= AIM OF THE EXERCISE =
Every line from the beginning of the data through the line containing "(upd_acceptNotice _ _ _ _ _)" should be reproduced exactly, and no further lines should be output.
▼▼▼
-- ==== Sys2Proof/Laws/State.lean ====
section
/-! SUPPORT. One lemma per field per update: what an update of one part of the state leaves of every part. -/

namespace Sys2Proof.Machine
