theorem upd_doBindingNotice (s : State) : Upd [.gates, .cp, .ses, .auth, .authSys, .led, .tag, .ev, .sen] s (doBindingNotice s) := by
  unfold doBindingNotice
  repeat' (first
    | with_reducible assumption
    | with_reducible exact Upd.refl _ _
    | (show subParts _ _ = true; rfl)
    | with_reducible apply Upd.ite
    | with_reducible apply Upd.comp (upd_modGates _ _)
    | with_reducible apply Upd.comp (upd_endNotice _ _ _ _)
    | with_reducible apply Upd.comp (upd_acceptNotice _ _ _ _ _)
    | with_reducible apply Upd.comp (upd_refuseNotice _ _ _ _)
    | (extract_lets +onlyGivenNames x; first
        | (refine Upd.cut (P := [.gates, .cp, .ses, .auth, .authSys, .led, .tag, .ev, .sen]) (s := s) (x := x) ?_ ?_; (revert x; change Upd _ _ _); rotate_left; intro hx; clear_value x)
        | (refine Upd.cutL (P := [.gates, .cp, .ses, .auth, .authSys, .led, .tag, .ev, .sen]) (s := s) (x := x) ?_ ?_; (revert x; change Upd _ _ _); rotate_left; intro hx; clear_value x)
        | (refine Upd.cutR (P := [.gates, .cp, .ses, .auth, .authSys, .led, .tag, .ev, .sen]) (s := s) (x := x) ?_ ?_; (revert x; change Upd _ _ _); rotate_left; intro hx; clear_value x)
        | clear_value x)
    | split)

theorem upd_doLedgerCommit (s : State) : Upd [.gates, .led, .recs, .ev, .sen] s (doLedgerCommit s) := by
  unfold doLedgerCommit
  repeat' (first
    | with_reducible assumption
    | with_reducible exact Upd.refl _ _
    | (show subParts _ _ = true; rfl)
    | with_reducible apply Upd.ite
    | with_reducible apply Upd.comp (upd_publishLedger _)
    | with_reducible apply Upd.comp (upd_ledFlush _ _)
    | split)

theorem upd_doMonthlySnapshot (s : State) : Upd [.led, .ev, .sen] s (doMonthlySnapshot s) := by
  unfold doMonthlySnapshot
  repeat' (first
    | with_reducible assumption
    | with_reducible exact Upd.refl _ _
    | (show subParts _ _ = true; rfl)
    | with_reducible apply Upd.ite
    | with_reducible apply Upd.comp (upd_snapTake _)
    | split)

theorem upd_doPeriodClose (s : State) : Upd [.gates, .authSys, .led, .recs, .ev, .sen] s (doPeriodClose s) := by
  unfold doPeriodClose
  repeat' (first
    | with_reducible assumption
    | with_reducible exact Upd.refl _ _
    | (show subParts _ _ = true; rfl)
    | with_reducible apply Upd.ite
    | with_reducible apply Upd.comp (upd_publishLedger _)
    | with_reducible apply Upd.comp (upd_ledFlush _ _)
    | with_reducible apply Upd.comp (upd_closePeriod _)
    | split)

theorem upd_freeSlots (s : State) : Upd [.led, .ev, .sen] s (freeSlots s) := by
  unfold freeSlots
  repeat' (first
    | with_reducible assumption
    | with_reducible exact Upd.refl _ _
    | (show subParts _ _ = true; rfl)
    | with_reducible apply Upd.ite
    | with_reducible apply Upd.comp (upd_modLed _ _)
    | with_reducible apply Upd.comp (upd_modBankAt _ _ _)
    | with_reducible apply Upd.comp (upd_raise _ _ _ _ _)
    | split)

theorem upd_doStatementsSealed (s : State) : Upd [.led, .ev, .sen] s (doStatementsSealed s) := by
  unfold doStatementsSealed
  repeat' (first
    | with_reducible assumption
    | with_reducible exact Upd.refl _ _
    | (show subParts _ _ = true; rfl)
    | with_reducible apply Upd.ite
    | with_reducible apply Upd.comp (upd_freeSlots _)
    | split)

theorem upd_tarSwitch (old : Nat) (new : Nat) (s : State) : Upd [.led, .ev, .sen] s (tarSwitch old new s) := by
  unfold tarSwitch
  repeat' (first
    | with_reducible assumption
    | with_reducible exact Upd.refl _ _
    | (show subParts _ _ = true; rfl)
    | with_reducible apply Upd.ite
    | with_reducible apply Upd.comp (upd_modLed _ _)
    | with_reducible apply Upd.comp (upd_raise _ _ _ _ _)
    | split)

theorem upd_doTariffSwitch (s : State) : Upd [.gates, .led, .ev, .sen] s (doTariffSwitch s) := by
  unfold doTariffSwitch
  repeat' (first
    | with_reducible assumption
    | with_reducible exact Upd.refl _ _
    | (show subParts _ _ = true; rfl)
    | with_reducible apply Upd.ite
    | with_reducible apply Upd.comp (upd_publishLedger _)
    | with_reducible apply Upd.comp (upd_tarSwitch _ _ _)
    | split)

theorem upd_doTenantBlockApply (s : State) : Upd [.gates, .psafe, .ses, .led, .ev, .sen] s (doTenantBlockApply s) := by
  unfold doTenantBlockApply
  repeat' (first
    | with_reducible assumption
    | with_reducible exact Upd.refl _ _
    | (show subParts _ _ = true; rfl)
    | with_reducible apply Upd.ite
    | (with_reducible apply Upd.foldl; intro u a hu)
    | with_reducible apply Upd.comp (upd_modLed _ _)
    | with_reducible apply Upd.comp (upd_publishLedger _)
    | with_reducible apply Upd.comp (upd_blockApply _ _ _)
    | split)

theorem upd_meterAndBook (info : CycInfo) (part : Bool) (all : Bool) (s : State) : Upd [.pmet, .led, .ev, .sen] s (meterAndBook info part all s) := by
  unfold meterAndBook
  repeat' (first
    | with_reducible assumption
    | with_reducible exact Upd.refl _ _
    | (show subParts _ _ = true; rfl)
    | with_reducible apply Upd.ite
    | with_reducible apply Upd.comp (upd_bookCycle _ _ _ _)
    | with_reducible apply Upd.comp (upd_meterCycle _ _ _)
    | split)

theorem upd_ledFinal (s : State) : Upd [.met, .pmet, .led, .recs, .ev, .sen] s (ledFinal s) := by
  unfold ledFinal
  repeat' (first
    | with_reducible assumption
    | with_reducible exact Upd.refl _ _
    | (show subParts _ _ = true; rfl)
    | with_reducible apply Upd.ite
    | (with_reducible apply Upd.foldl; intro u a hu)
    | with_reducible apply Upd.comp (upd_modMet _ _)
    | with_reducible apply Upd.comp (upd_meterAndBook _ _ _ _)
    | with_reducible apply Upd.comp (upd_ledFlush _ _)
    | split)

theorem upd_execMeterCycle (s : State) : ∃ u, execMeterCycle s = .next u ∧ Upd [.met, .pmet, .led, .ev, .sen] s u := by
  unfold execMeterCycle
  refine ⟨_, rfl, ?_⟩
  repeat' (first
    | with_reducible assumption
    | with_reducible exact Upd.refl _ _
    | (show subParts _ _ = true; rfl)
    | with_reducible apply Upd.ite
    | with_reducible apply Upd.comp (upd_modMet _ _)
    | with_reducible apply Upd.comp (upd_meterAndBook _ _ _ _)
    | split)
▲▲▲
= RESULT FOR THIS TASK =
-- ==== Sys2Proof/Laws/State.lean ====
section
/-! SUPPORT. One lemma per field per update: what an update of one part of the state leaves of every part. -/

namespace Sys2Proof.Machine
theorem upd_doBindingNotice (s : State) : Upd [.gates, .cp, .ses, .auth, .authSys, .led, .tag, .ev, .sen] s (doBindingNotice s) := by
  unfold doBindingNotice
  repeat' (first
    | with_reducible assumption
    | with_reducible exact Upd.refl _ _
    | (show subParts _ _ = true; rfl)
    | with_reducible apply Upd.ite
    | with_reducible apply Upd.comp (upd_modGates _ _)
    | with_reducible apply Upd.comp (upd_endNotice _ _ _ _)
    | with_reducible apply Upd.comp (upd_acceptNotice _ _ _ _ _)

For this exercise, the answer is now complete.